In Silico and In Vitro Studies of 1,3‐Oxazol‐4‐yl Phosphonium Salts as Dual‐Functional Antibacterial and Anticancer Agents

Abstract This report presents a comprehensive overview of the meticulous construction of a series of classification structure–activity relationship (SAR) models. These models are specifically designed to accurately predict the antibacterial activity of untested compounds against Acinetobacter baumannii . The binary models are based on 1687 chemicals and demonstrate a broad applicability domain for the structures for which they were designed.
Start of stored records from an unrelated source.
section
variable (d : Dev) (keep : Nat → Bool)
@[simp] theorem Dev.resetRegs_mem : (d.resetRegs keep).mem = d.mem := rfl
@[simp] theorem Dev.resetRegs_mesh : (d.resetRegs keep).mesh = d.mesh := rfl
@[simp] theorem Dev.resetRegs_poison : (d.resetRegs keep).poison = d.poison := rfl
@[simp] theorem Dev.resetRegs_parts : (d.resetRegs keep).parts = d.parts := rfl
@[simp] theorem Dev.resetRegs_coll : (d.resetRegs keep).coll = d.coll := rfl
@[simp] theorem Dev.resetRegs_mbFull : (d.resetRegs keep).mbFull = d.mbFull := rfl
@[simp] theorem Dev.resetRegs_journal : (d.resetRegs keep).journal = d.journal := rfl
@[simp] theorem Dev.resetRegs_macs : (d.resetRegs keep).macs = d.macs := rfl
@[simp] theorem Dev.resetRegs_deficit : (d.resetRegs keep).deficit = d.deficit := rfl
@[simp] theorem Dev.resetRegs_txq : (d.resetRegs keep).txq = d.txq := rfl
@[simp] theorem Dev.resetRegs_assoc : (d.resetRegs keep).assoc = d.assoc := rfl
@[simp] theorem Dev.resetRegs_flows : (d.resetRegs keep).flows = d.flows := rfl
@[simp] theorem Dev.resetRegs_flowNext : (d.resetRegs keep).flowNext = d.flowNext := rfl
@[simp] theorem Dev.resetRegs_winQ : (d.resetRegs keep).winQ = d.winQ := rfl
@[simp] theorem Dev.resetRegs_inj : (d.resetRegs keep).inj = d.inj := rfl
@[simp] theorem Dev.resetRegs_inc : (d.resetRegs keep).inc = d.inc := rfl
@[simp] theorem Dev.resetRegs_reports : (d.resetRegs keep).reports = d.reports := rfl
@[simp] theorem Dev.resetRegs_rub0 : (d.resetRegs keep).rub0 = d.rub0 := rfl
@[simp] theorem Dev.resetRegs_rub1 : (d.resetRegs keep).rub1 = d.rub1 := rfl
@[simp] theorem Dev.resetRegs_rubCopies : (d.resetRegs keep).rubCopies = d.rubCopies := rfl
@[simp] theorem Dev.resetRegs_meas : (d.resetRegs keep).meas = d.meas := rfl
@[simp] theorem Dev.resetRegs_stage : (d.resetRegs keep).stage = d.stage := rfl
@[simp] theorem Dev.resetRegs_boot : (d.resetRegs keep).boot = d.boot := rfl
@[simp] theorem Dev.resetRegs_dbg : (d.resetRegs keep).dbg = d.dbg := rfl
@[simp] theorem Dev.resetRegs_ethCycle : (d.resetRegs keep).ethCycle = d.ethCycle := rfl
@[simp] theorem Dev.resetRegs_readData : (d.resetRegs keep).readData = d.readData := rfl
@[simp] theorem Dev.resetRegs_freeCount : (d.resetRegs keep).freeCount = d.freeCount := rfl
@[simp] theorem Dev.resetRegs_part (t : PartId) : (d.resetRegs keep).part t = d.part t := rfl
@[simp] theorem Dev.resetRegs_port (t : PartId) (q' : Port) : (d.resetRegs keep).port t q' = d.port t q' := rfl
end

section
variable (d : Dev) (p : PartId) (c : Nat) (v : BitVec 32)
@[simp] theorem Dev.setCtr_mem : (d.setCtr p c v).mem = d.mem := Dev.setReg_mem ..
@[simp] theorem Dev.setCtr_mesh : (d.setCtr p c v).mesh = d.mesh := Dev.setReg_mesh ..
@[simp] theorem Dev.setCtr_poison : (d.setCtr p c v).poison = d.poison := Dev.setReg_poison ..
@[simp] theorem Dev.setCtr_parts : (d.setCtr p c v).parts = d.parts := Dev.setReg_parts ..
@[simp] theorem Dev.setCtr_coll : (d.setCtr p c v).coll = d.coll := Dev.setReg_coll ..
@[simp] theorem Dev.setCtr_mbFull : (d.setCtr p c v).mbFull = d.mbFull := Dev.setReg_mbFull ..
@[simp] theorem Dev.setCtr_journal : (d.setCtr p c v).journal = d.journal := Dev.setReg_journal ..
@[simp] theorem Dev.setCtr_macs : (d.setCtr p c v).macs = d.macs := Dev.setReg_macs ..
@[simp] theorem Dev.setCtr_deficit : (d.setCtr p c v).deficit = d.deficit := Dev.setReg_deficit ..
@[simp] theorem Dev.setCtr_txq : (d.setCtr p c v).txq = d.txq := Dev.setReg_txq ..
@[simp] theorem Dev.setCtr_assoc : (d.setCtr p c v).assoc = d.assoc := Dev.setReg_assoc ..
@[simp] theorem Dev.setCtr_flows : (d.setCtr p c v).flows = d.flows := Dev.setReg_flows ..
@[simp] theorem Dev.setCtr_flowNext : (d.setCtr p c v).flowNext = d.flowNext := Dev.setReg_flowNext ..
@[simp] theorem Dev.setCtr_winQ : (d.setCtr p c v).winQ = d.winQ := Dev.setReg_winQ ..
@[simp] theorem Dev.setCtr_inj : (d.setCtr p c v).inj = d.inj := Dev.setReg_inj ..
@[simp] theorem Dev.setCtr_inc : (d.setCtr p c v).inc = d.inc := Dev.setReg_inc ..
@[simp] theorem Dev.setCtr_reports : (d.setCtr p c v).reports = d.reports := Dev.setReg_reports ..
@[simp] theorem Dev.setCtr_rub0 : (d.setCtr p c v).rub0 = d.rub0 := Dev.setReg_rub0 ..
@[simp] theorem Dev.setCtr_rub1 : (d.setCtr p c v).rub1 = d.rub1 := Dev.setReg_rub1 ..
@[simp] theorem Dev.setCtr_rubCopies : (d.setCtr p c v).rubCopies = d.rubCopies := Dev.setReg_rubCopies ..
@[simp] theorem Dev.setCtr_meas : (d.setCtr p c v).meas = d.meas := Dev.setReg_meas ..
@[simp] theorem Dev.setCtr_stage : (d.setCtr p c v).stage = d.stage := Dev.setReg_stage ..
@[simp] theorem Dev.setCtr_boot : (d.setCtr p c v).boot = d.boot := Dev.setReg_boot ..
@[simp] theorem Dev.setCtr_dbg : (d.setCtr p c v).dbg = d.dbg := Dev.setReg_dbg ..
@[simp] theorem Dev.setCtr_ethCycle : (d.setCtr p c v).ethCycle = d.ethCycle := Dev.setReg_ethCycle ..
@[simp] theorem Dev.setCtr_readData : (d.setCtr p c v).readData = d.readData := Dev.setReg_readData ..
@[simp] theorem Dev.setCtr_freeCount : (d.setCtr p c v).freeCount = d.freeCount := Dev.setReg_freeCount ..
@[simp] theorem Dev.setCtr_part (t : PartId) : (d.setCtr p c v).part t = d.part t := Dev.setReg_part ..
@[simp] theorem Dev.setCtr_port (t : PartId) (q' : Port) : (d.setCtr p c v).port t q' = d.port t q' := Dev.setReg_port ..
end

section
variable (d : Dev) (p : PartId) (c : Nat) (v : BitVec 32)
@[simp] theorem Dev.addCtr_mem : (d.addCtr p c v).mem = d.mem := Dev.setCtr_mem ..
@[simp] theorem Dev.addCtr_mesh : (d.addCtr p c v).mesh = d.mesh := Dev.setCtr_mesh ..
@[simp] theorem Dev.addCtr_poison : (d.addCtr p c v).poison = d.poison := Dev.setCtr_poison ..
@[simp] theorem Dev.addCtr_parts : (d.addCtr p c v).parts = d.parts := Dev.setCtr_parts ..
@[simp] theorem Dev.addCtr_coll : (d.addCtr p c v).coll = d.coll := Dev.setCtr_coll ..
@[simp] theorem Dev.addCtr_mbFull : (d.addCtr p c v).mbFull = d.mbFull := Dev.setCtr_mbFull ..
@[simp] theorem Dev.addCtr_journal : (d.addCtr p c v).journal = d.journal := Dev.setCtr_journal ..
@[simp] theorem Dev.addCtr_macs : (d.addCtr p c v).macs = d.macs := Dev.setCtr_macs ..
@[simp] theorem Dev.addCtr_deficit : (d.addCtr p c v).deficit = d.deficit := Dev.setCtr_deficit ..
@[simp] theorem Dev.addCtr_txq : (d.addCtr p c v).txq = d.txq := Dev.setCtr_txq ..
@[simp] theorem Dev.addCtr_assoc : (d.addCtr p c v).assoc = d.assoc := Dev.setCtr_assoc ..
@[simp] theorem Dev.addCtr_flows : (d.addCtr p c v).flows = d.flows := Dev.setCtr_flows ..
@[simp] theorem Dev.addCtr_flowNext : (d.addCtr p c v).flowNext = d.flowNext := Dev.setCtr_flowNext ..
@[simp] theorem Dev.addCtr_winQ : (d.addCtr p c v).winQ = d.winQ := Dev.setCtr_winQ ..
@[simp] theorem Dev.addCtr_inj : (d.addCtr p c v).inj = d.inj := Dev.setCtr_inj ..
@[simp] theorem Dev.addCtr_inc : (d.addCtr p c v).inc = d.inc := Dev.setCtr_inc ..
@[simp] theorem Dev.addCtr_reports : (d.addCtr p c v).reports = d.reports := Dev.setCtr_reports ..
@[simp] theorem Dev.addCtr_rub0 : (d.addCtr p c v).rub0 = d.rub0 := Dev.setCtr_rub0 ..
@[simp] theorem Dev.addCtr_rub1 : (d.addCtr p c v).rub1 = d.rub1 := Dev.setCtr_rub1 ..
@[simp] theorem Dev.addCtr_rubCopies : (d.addCtr p c v).rubCopies = d.rubCopies := Dev.setCtr_rubCopies ..
@[simp] theorem Dev.addCtr_meas : (d.addCtr p c v).meas = d.meas := Dev.setCtr_meas ..
@[simp] theorem Dev.addCtr_stage : (d.addCtr p c v).stage = d.stage := Dev.setCtr_stage ..
@[simp] theorem Dev.addCtr_boot : (d.addCtr p c v).boot = d.boot := Dev.setCtr_boot ..
@[simp] theorem Dev.addCtr_dbg : (d.addCtr p c v).dbg = d.dbg := Dev.setCtr_dbg ..
@[simp] theorem Dev.addCtr_ethCycle : (d.addCtr p c v).ethCycle = d.ethCycle := Dev.setCtr_ethCycle ..
@[simp] theorem Dev.addCtr_readData : (d.addCtr p c v).readData = d.readData := Dev.setCtr_readData ..
@[simp] theorem Dev.addCtr_freeCount : (d.addCtr p c v).freeCount = d.freeCount := Dev.setCtr_freeCount ..
@[simp] theorem Dev.addCtr_part (t : PartId) : (d.addCtr p c v).part t = d.part t := Dev.setCtr_part ..
@[simp] theorem Dev.addCtr_port (t : PartId) (q' : Port) : (d.addCtr p c v).port t q' = d.port t q' := Dev.setCtr_port ..
end

section
variable (d : Dev) (p : PartId) (x : Seq) (a : Nat)
@[simp] theorem Dev.setPc_mem : (d.setPc p x a).mem = d.mem := Dev.setFld_mem ..
@[simp] theorem Dev.setPc_mesh : (d.setPc p x a).mesh = d.mesh := Dev.setFld_mesh ..
@[simp] theorem Dev.setPc_poison : (d.setPc p x a).poison = d.poison := Dev.setFld_poison ..
@[simp] theorem Dev.setPc_parts : (d.setPc p x a).parts = d.parts := Dev.setFld_parts ..
@[simp] theorem Dev.setPc_coll : (d.setPc p x a).coll = d.coll := Dev.setFld_coll ..
@[simp] theorem Dev.setPc_mbFull : (d.setPc p x a).mbFull = d.mbFull := Dev.setFld_mbFull ..
@[simp] theorem Dev.setPc_journal : (d.setPc p x a).journal = d.journal := Dev.setFld_journal ..
@[simp] theorem Dev.setPc_macs : (d.setPc p x a).macs = d.macs := Dev.setFld_macs ..
@[simp] theorem Dev.setPc_deficit : (d.setPc p x a).deficit = d.deficit := Dev.setFld_deficit ..
@[simp] theorem Dev.setPc_txq : (d.setPc p x a).txq = d.txq := Dev.setFld_txq ..
@[simp] theorem Dev.setPc_assoc : (d.setPc p x a).assoc = d.assoc := Dev.setFld_assoc ..
@[simp] theorem Dev.setPc_flows : (d.setPc p x a).flows = d.flows := Dev.setFld_flows ..
@[simp] theorem Dev.setPc_flowNext : (d.setPc p x a).flowNext = d.flowNext := Dev.setFld_flowNext ..
@[simp] theorem Dev.setPc_winQ : (d.setPc p x a).winQ = d.winQ := Dev.setFld_winQ ..
@[simp] theorem Dev.setPc_inj : (d.setPc p x a).inj = d.inj := Dev.setFld_inj ..
@[simp] theorem Dev.setPc_inc : (d.setPc p x a).inc = d.inc := Dev.setFld_inc ..
@[simp] theorem Dev.setPc_reports : (d.setPc p x a).reports = d.reports := Dev.setFld_reports ..
@[simp] theorem Dev.setPc_rub0 : (d.setPc p x a).rub0 = d.rub0 := Dev.setFld_rub0 ..
@[simp] theorem Dev.setPc_rub1 : (d.setPc p x a).rub1 = d.rub1 := Dev.setFld_rub1 ..
@[simp] theorem Dev.setPc_rubCopies : (d.setPc p x a).rubCopies = d.rubCopies := Dev.setFld_rubCopies ..
@[simp] theorem Dev.setPc_meas : (d.setPc p x a).meas = d.meas := Dev.setFld_meas ..
@[simp] theorem Dev.setPc_stage : (d.setPc p x a).stage = d.stage := Dev.setFld_stage ..
@[simp] theorem Dev.setPc_boot : (d.setPc p x a).boot = d.boot := Dev.setFld_boot ..
@[simp] theorem Dev.setPc_dbg : (d.setPc p x a).dbg = d.dbg := Dev.setFld_dbg ..
@[simp] theorem Dev.setPc_ethCycle : (d.setPc p x a).ethCycle = d.ethCycle := Dev.setFld_ethCycle ..
@[simp] theorem Dev.setPc_readData : (d.setPc p x a).readData = d.readData := Dev.setFld_readData ..
@[simp] theorem Dev.setPc_freeCount : (d.setPc p x a).freeCount = d.freeCount := Dev.setFld_freeCount ..
@[simp] theorem Dev.setPc_part (t : PartId) : (d.setPc p x a).part t = d.part t := Dev.setFld_part ..
@[simp] theorem Dev.setPc_port (t : PartId) (q' : Port) : (d.setPc p x a).port t q' = d.port t q' := Dev.setFld_port ..
end
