-- ==== Sys2Proof/Laws/Regs.lean ====
section
/-! SUPPORT. Commands that write registers: what an accepted or a refused one does, and what a run of field writes leaves. -/
namespace Sys2Proof.Machine

/-- A register command of an agent that reaches the register does what the register's rule says. -/
theorem onAgent_eq (a : Agent) (o : Nat) (f : Dev → WOut) (s : State) (h : s.dev.accepts a o) :
    onAgent a o f s = .next { s with dev := (f s.dev).1 } := by
  unfold onAgent onDev
  simp [h.1, h.2]

/-- One of an agent that does not reach it has no effect. -/
theorem onAgent_no (a : Agent) (o : Nat) (f : Dev → WOut) (s : State) (h : ¬s.dev.accepts a o) : onAgent a o f s = .next s := by
  unfold onAgent onDev
  have : (s.dev.running && s.dev.agentMay a true o) = false := by
    cases h1 : s.dev.running <;> cases h2 : s.dev.agentMay a true o <;> simp_all [Dev.accepts]
  simp [this]

/-- A run of writes to fields (high bit, low bit, value) of one register. -/
def Dev.setFlds (d : Dev) (o : Nat) (l : List (Nat × Nat × Nat)) : Dev := l.foldl (fun d f => d.setFld o f.1 f.2.1 f.2.2) d

/-- Fields inside a word, no two of which share a bit, with values that fit. -/
def fldsOk : List (Nat × Nat × Nat) → Bool
  | [] => true
  | f :: t => decide (f.2.1 ≤ f.1) && decide (f.1 < 64) && t.all (fun g => decide (f.1 < g.2.1) || decide (g.1 < f.2.1)) && fldsOk t

theorem Dev.bit_setFld_other (d : Dev) (o hi lo v i : Nat) (h : lo ≤ hi) (h64 : hi < 64) (hn : hi < i ∨ i < lo) :
    bit ((d.setFld o hi lo v).reg o) i = bit (d.reg o) i := by
  rw [Dev.setFld, Dev.reg_setReg_same]
  exact bit_putBits_other _ _ _ _ _ h h64 hn

theorem Dev.setFlds_only (d : Dev) (o : Nat) (l : List (Nat × Nat × Nat)) : d.setFlds o l = { d with regs := (d.setFlds o l).regs } := by
  induction l generalizing d with
  | nil => rfl
  | cons f t ih =>
    show (d.setFld o f.1 f.2.1 f.2.2).setFlds o t = _
    rw [ih]
    rfl

theorem Dev.reg_setFlds_other (d : Dev) (o k : Nat) (l : List (Nat × Nat × Nat)) (h : k ≠ o) : (d.setFlds o l).reg k = d.reg k := by
  induction l generalizing d with
  | nil => rfl
  | cons f t ih =>
    show ((d.setFld o f.1 f.2.1 f.2.2).setFlds o t).reg k = _
    rw [ih, Dev.reg_setFld_other _ _ _ _ _ _ h]

theorem Dev.bit_setFlds_other (d : Dev) (o i : Nat) (l : List (Nat × Nat × Nat)) (hl : fldsOk l = true)
    (h : ∀ f ∈ l, ¬(f.2.1 ≤ i ∧ i ≤ f.1)) : bit ((d.setFlds o l).reg o) i = bit (d.reg o) i := by
  induction l generalizing d with
  | nil => rfl
  | cons f t ih =>
    simp only [fldsOk, Bool.and_eq_true, decide_eq_true_eq] at hl
    have hf := h f (by simp)
    show bit (((d.setFld o f.1 f.2.1 f.2.2).setFlds o t).reg o) i = _
    rw [ih _ hl.2 (fun g hg => h g (by simp [hg])), Dev.bit_setFld_other _ _ _ _ _ _ hl.1.1.1 hl.1.1.2 (by omega)]

theorem Dev.fld_setFlds_other (d : Dev) (o h2 l2 : Nat) (l : List (Nat × Nat × Nat)) (hl : fldsOk l = true) (h : l2 ≤ h2)
    (hd : ∀ f ∈ l, f.1 < l2 ∨ h2 < f.2.1) : (d.setFlds o l).fld o h2 l2 = d.fld o h2 l2 := by
  induction l generalizing d with
  | nil => rfl
  | cons f t ih =>
    simp only [fldsOk, Bool.and_eq_true, decide_eq_true_eq] at hl
    have hf := hd f (by simp)
    show (((d.setFld o f.1 f.2.1 f.2.2).setFlds o t).fld o h2 l2) = _
    rw [ih _ hl.2 (fun g hg => hd g (by simp [hg])), Dev.fld_setFld_field _ _ _ _ _ _ _ hl.1.1.1 hl.1.1.2 h (by omega)]

theorem Dev.fld_setFlds (d : Dev) (o : Nat) (l : List (Nat × Nat × Nat)) (hl : fldsOk l = true) (f : Nat × Nat × Nat) (hf : f ∈ l) :
    (d.setFlds o l).fld o f.1 f.2.1 = f.2.2 % 2 ^ (f.1 + 1 - f.2.1) := by
  induction l generalizing d with
  | nil => simp at hf
  | cons g t ih =>
    have hl' := hl
    simp only [fldsOk, Bool.and_eq_true, decide_eq_true_eq, List.all_eq_true, Bool.or_eq_true] at hl
    show (((d.setFld o g.1 g.2.1 g.2.2).setFlds o t).fld o f.1 f.2.1) = _
    rcases List.mem_cons.mp hf with rfl | hf
    · rw [Dev.fld_setFlds_other _ _ _ _ _ hl.2 hl.1.1.1, Dev.fld_setFld_same _ _ _ _ _ hl.1.1.1 hl.1.1.2]
      intro g hg
      have := hl.1.2 g hg
      omega
    · exact ih _ hl.2 hf

/-- A run of writes to fields of one register sets those fields and nothing else. -/
theorem setsFields_setFlds (o : Nat) (l : List (Nat × Nat × Nat)) (s : State) (hl : fldsOk l = true)
    (hv : ∀ f ∈ l, f.2.2 < 2 ^ (f.1 + 1 - f.2.1)) : setsFields o l s { s with dev := s.dev.setFlds o l } := by
  refine ⟨onlyRegs_of _ s _ (Dev.setFlds_only ..) ?_, ?_, ?_⟩
  · intro k hk
    exact Dev.reg_setFlds_other _ _ _ _ (by simpa using hk)
  · intro f hf
    show (s.dev.setFlds o l).fld o f.1 f.2.1 = f.2.2
    rw [Dev.fld_setFlds _ _ _ hl f hf, Nat.mod_eq_of_lt (hv f hf)]
  · intro i _ h
    exact Dev.bit_setFlds_other _ _ _ _ hl h

theorem Dev.setFlag_eq (d : Dev) (o i : Nat) (b : Bool) : d.setFlag o i b = d.setFld o i i (if b then 1 else 0) := rfl

end Sys2Proof.Machine
end

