-- ==== Sys2Proof/Tests/Slice0.lean ====
section
/-! SUPPORT. Tests: ill-formed commands are refused, the encodings of the specification's worked example, a witness for the hypotheses of each
statement, and single commands on small states. Expected values come from the rules that the names and comments cite. -/
namespace Sys2Proof.Machine

/-- A change of port F of partition 0. -/
def State.onPort (s : State) (f : PortSt → PortSt) : State := s.onDev (fun d => d.modPort 0 .f f)

/-- A change of partition 0. -/
def State.onPart (s : State) (f : Part → Part) : State := s.onDev (fun d => d.modPart 0 f)

end Sys2Proof.Machine

namespace Sys2Proof.Tests
open Sys2Proof.Machine
set_option Elab.async false

/-! ## Helpers -/

/-- The state after a command. -/
def nx (i : Instr) (s : State) : State :=
  match exec i s with
  | .next t => t
  | _ => State.reset

/-- A running module with some registers. -/
def up (l : List (Nat × W64)) : State :=
  { State.reset with
    dev := { Dev.reset with regs := l, boot := { Boot.reset with ph := .up, standby := true, pwrEn := true, pwrGood := true } } }

/-- Tenant 0 holds partitions 0 and 1, each with 32 GiB of LPDDR5X. -/
def tenant : List (Nat × W64) :=
  [ (R.tenCfg 0, BitVec.ofNat 64 (2 ^ 63 + 3 * 2 ^ 32 + 16 * 2 ^ 7)), (R.memPin 0, 32), (R.memPin 1, 32) ]

/-- Sequencer F of partition 0 runs at the first word of its bonded SRAM slice. -/
def run (l : List (Nat × W64)) : State :=
  up (tenant ++ [(R.seqPc 0 .f, BitVec.ofNat 64 (sramBase 0)), (R.seqStatus 0 .f, BitVec.ofNat 64 (2 ^ 52))] ++ l)

/-- A descriptor word from its fields (low bit, value). -/
def dword (l : List (Nat × Nat)) : BitVec 512 := BitVec.ofNat 512 ((l.map (fun e => e.2 * 2 ^ e.1)).foldl (· + ·) 0)

/-- A dense FP32 vector of `n` elements at `a`, without recipe. -/
def vec (a n : Nat) : BitVec 512 := dword [(0, a), (128, n), (256, 1), (404, 1), (407, 1)]

/-- A dense matrix of format `f` with rows of `c` elements, without recipe. -/
def mat (f a r c : Nat) : BitVec 512 := dword [(0, a), (128, c), (160, r), (256, 1), (288, c), (420, 1), (412, f), (404, 1), (407, 1)]

/-! ## Streams -/

theorem wit_stepRuns : ({ State.reset with pending := [Instr.fence 0 0 ⟨false, 0, 0, 0, 0, 0, 0⟩] } : State).pending
    = Instr.fence 0 0 ⟨false, 0, 0, 0, 0, 0, 0⟩ :: [] := rfl

def bare : CWord := ⟨false, 0, 0, 0, 0, 0⟩

theorem wit_stream : (run []).dev.seqReady 0 .f = true ∧ pcOk 0 ((run []).dev.pc 0 .f) = true
    ∧ (((run []).dev.port 0 .f).past (Seq.port .f)).loops.length < 4 ∧ (∀ w ∈ [(⟨false, 0, 0, 0, 5, 0⟩ : CWord), ⟨false, 64, 0, 15, 0, 0⟩],
      w.x = false ∧ bits w.mod 5 0 = 0 ∧ w.rsv = 0 ∧ (if bit w.mod 6 then w.imm = 0 else w.pw = 0)) := by decide +kernel

/-- R138: SEQx_PC holds the address 8 bytes beyond the HALT, the stream is halted. -/
theorem test_halt : (nx (.halt 0 .f bare) (run [])).dev.pc 0 .f = sramBase 0 + 8 ∧ (nx (.halt 0 .f bare) (run [])).dev.seqState 0 .f = 4 := by decide +kernel

/-- R123: BR by -1 word from the second word. -/
theorem test_br : (nx (.br 0 .f ⟨false, 0, 0, 0, 0xFFFFFFFF, 0⟩) (nx (.nop 0 .f bare) (run []))).dev.pc 0 .f = sramBase 0 := by decide +kernel

def looped (n : Option Nat) : State := (run []).onPort (fun t => { t with loops := [⟨sramBase 0 - 8, n⟩] })

theorem wit_endl : (∀ n ∈ [none, some 1, some 2], (((looped n).dev.port 0 .f).past (Seq.port .f)).loops = ⟨sramBase 0 - 8, n⟩ :: []
    ∧ (looped n).dev.seqReady 0 .f = true) ∧ sramBase 0 - 8 < 2 ^ 48 ∧ (sramBase 0 - 8) % 8 = 0 := by decide +kernel

/-- R123: ENDL goes back to the body while a round is left, and else falls out. -/
theorem test_endl : (nx (.endl 0 .f bare) (looped (some 2))).dev.pc 0 .f = sramBase 0 - 8
    ∧ (nx (.endl 0 .f bare) (looped (some 1))).dev.pc 0 .f = sramBase 0 + 8 := by decide +kernel

/-- R136: a fifth open loop is refused. -/
theorem test_loop_nesting : (nx (.loop 0 .f bare) ((run []).onPort (fun t => { t with loops := List.replicate 4 ⟨sramBase 0, none⟩ }))).dev.seqState 0 .f = 5 := by decide +kernel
External validation with a test set confirms the models' capability to accurately predict the activity of newly designed compounds within the applicable range, achieving an accuracy of 78%–84%. The models were used to perform a virtual screening of a chemical library for compounds expected to be active against Acinetobacter baumannii . Six of the most promising compounds were synthesized and evaluated in vitro to assess their antibacterial activity. All tested molecules revealed high anti‐ A. baumannii activity. Our findings indicate that 3‐oxazol‐4‐yl phosphonium salts demonstrate significant cytotoxicity. Notably, these compounds have been identified as potent anticancer agents, exhibiting IC 50 values ranging from 0.005 to 11.49 µM against the HEp‐2 cell line.